Brief:
Output only the lines below from the one containing "if old.value = new.value" to the one containing "let breakers := Vector.ofFn", exactly as written, both ends kept.

════════════════

-- ==== Sys2Proof/Machine/Inputs.lean ====
section
/-! DEFINITION. The Input Filter (R139 to R142): INPUT_FILTER_SAMPLING, and how an owner takes a filtered change. -/

namespace Sys2Proof.Machine

/-- One sample of one input (R140): the stages shift, and two equal levels that differ from the filtered value replace
it. -/
def Filter.sample (f : Filter) (level : Bool) : Filter where
  older := f.newer
  newer := some level
  value := if f.newer = some level then level else f.value

/-- The change of a filtered value from one filter to the next, if it changed. -/
def changed (old new : Filter) (c : Bool → Change) : List Change :=
  if old.value = new.value then [] else [c new.value]

/-- One sample of all twelve inputs: stages, filtered values, and the changes handed over, breakers first (R140, R141). -/
def InputFilter.sample (x : InputFilter) (l : InputLevels) : InputFilter :=
  let breakers := Vector.ofFn fun k : SecIx => x.breakers[k].sample l.breakers[k]
  let gaps := Vector.ofFn fun g : GapIx => x.gaps[g].sample l.gaps[g]
  let stop := x.stop.sample l.stop
  let changes :=
    (allSecs.flatMap fun k => changed x.breakers[k] breakers[k] (.breaker k))
    ++ ((List.finRange 5).flatMap fun g => changed x.gaps[g] gaps[g] (.gap g))
    ++ changed x.stop stop .stop
  { breakers, gaps, stop, timer := Config.filterPeriod, handed := x.handed ++ changes }

/-- What is left of a duration passes, so that its expiry falls due (notes/assumptions/6.md). -/
def State.lapse (s : State) (d : Nat) : State := s.elapse d

/-- INPUT_FILTER_SAMPLING (R140): taken when the sampling period has run out. -/
def execInputFilterSampling (l : InputLevels) (s : State) : Host.Outcome State Fault Refusal :=
  let s := s.lapse s.ifl.timer
  done { s with ifl := s.ifl.sample l }

/-- The filtered value an input has once a change of it is taken. -/
def InputFilter.put (x : InputFilter) : Change → InputFilter
  | .breaker k v => { x with breakers := x.breakers.set k { x.breakers[k] with value := v } }
  | .gap g v => { x with gaps := x.gaps.set g { x.gaps[g] with value := v } }
  | .stop v => { x with stop := { x.stop with value := v } }

/-- An owner takes a filtered change (R141). A change handed over by the filter is taken off its list; one that no sample
has handed over is itself what changes the filtered value (notes/assumptions/7.md). -/
def State.takeChange (s : State) (c : Change) : State :=
  if c ∈ s.ifl.handed then { s with ifl := { s.ifl with handed := s.ifl.handed.erase c } }
  else { s with ifl := s.ifl.put c }

end Sys2Proof.Machine
end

════════════════

Exercise result:
  if old.value = new.value then [] else [c new.value]

/-- One sample of all twelve inputs: stages, filtered values, and the changes handed over, breakers first (R140, R141). -/
def InputFilter.sample (x : InputFilter) (l : InputLevels) : InputFilter :=
  let breakers := Vector.ofFn fun k : SecIx => x.breakers[k].sample l.breakers[k]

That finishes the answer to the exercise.